▸ **SUPPLIED DATA**
-- ==== Sys2Proof/Machine/Sparse.lean ====
section
/-!
DEFINITION. Finite maps from numbers in one canonical form: keys strictly rising, and no
entry equal to what an unlisted key reads as. Memory and every numbered table of the state use them.
-/

namespace Sys2Proof

/-- A map from numbers, as a list of entries; a key that is not listed reads as a default. -/
abbrev Sparse (α : Type) := List (Nat × α)

/-- What key `k` reads as, with `d` for an unlisted key. -/
def Sparse.get {α : Type} (d : α) : Sparse α → Nat → α
  | [], _ => d
  | (a, v) :: rest, k => if a = k then v else Sparse.get d rest k

/-- Write `v` at key `k`, keeping the canonical form for default `d`. -/
def Sparse.set {α : Type} [DecidableEq α] (d : α) : Sparse α → Nat → α → Sparse α
  | [], k, v => if v = d then [] else [(k, v)]
  | (a, w) :: rest, k, v =>
    if a < k then (a, w) :: Sparse.set d rest k v
    else if a = k then (if v = d then rest else (k, v) :: rest)
    else if v = d then (a, w) :: rest else (k, v) :: (a, w) :: rest

/-- Every listed key is at least `lo`, keys rise strictly, and no entry holds the default. -/
def Sparse.wfFrom {α : Type} [DecidableEq α] (d : α) : Nat → Sparse α → Bool
  | _, [] => true
  | lo, (a, v) :: rest => decide (lo ≤ a) && decide (v ≠ d) && Sparse.wfFrom d (a + 1) rest

/-- The canonical form of a map with default `d`. -/
def Sparse.wf {α : Type} [DecidableEq α] (d : α) (m : Sparse α) : Bool := Sparse.wfFrom d 0 m

/-- Change the entry at `k` by a function. -/
def Sparse.upd {α : Type} [DecidableEq α] (d : α) (m : Sparse α) (k : Nat) (f : α → α) : Sparse α :=
  Sparse.set d m k (f (Sparse.get d m k))

end Sys2Proof
end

▸ **EXERCISE REQUIREMENTS**
Write all the entries out again exactly as they are.

▸ **WRITTEN RESPONSE**
-- ==== Sys2Proof/Machine/Sparse.lean ====
section
/-!
DEFINITION. Finite maps from numbers in one canonical form: keys strictly rising, and no
entry equal to what an unlisted key reads as. Memory and every numbered table of the state use them.
-/

namespace Sys2Proof

/-- A map from numbers, as a list of entries; a key that is not listed reads as a default. -/
abbrev Sparse (α : Type) := List (Nat × α)

/-- What key `k` reads as, with `d` for an unlisted key. -/
def Sparse.get {α : Type} (d : α) : Sparse α → Nat → α
  | [], _ => d
  | (a, v) :: rest, k => if a = k then v else Sparse.get d rest k

/-- Write `v` at key `k`, keeping the canonical form for default `d`. -/
def Sparse.set {α : Type} [DecidableEq α] (d : α) : Sparse α → Nat → α → Sparse α
  | [], k, v => if v = d then [] else [(k, v)]
  | (a, w) :: rest, k, v =>
    if a < k then (a, w) :: Sparse.set d rest k v
    else if a = k then (if v = d then rest else (k, v) :: rest)
    else if v = d then (a, w) :: rest else (k, v) :: (a, w) :: rest

/-- Every listed key is at least `lo`, keys rise strictly, and no entry holds the default. -/
def Sparse.wfFrom {α : Type} [DecidableEq α] (d : α) : Nat → Sparse α → Bool
  | _, [] => true
  | lo, (a, v) :: rest => decide (lo ≤ a) && decide (v ≠ d) && Sparse.wfFrom d (a + 1) rest

/-- The canonical form of a map with default `d`. -/
def Sparse.wf {α : Type} [DecidableEq α] (d : α) (m : Sparse α) : Bool := Sparse.wfFrom d 0 m

/-- Change the entry at `k` by a function. -/
def Sparse.upd {α : Type} [DecidableEq α] (d : α) (m : Sparse α) (k : Nat) (f : α → α) : Sparse α :=
  Sparse.set d m k (f (Sparse.get d m k))

end Sys2Proof
end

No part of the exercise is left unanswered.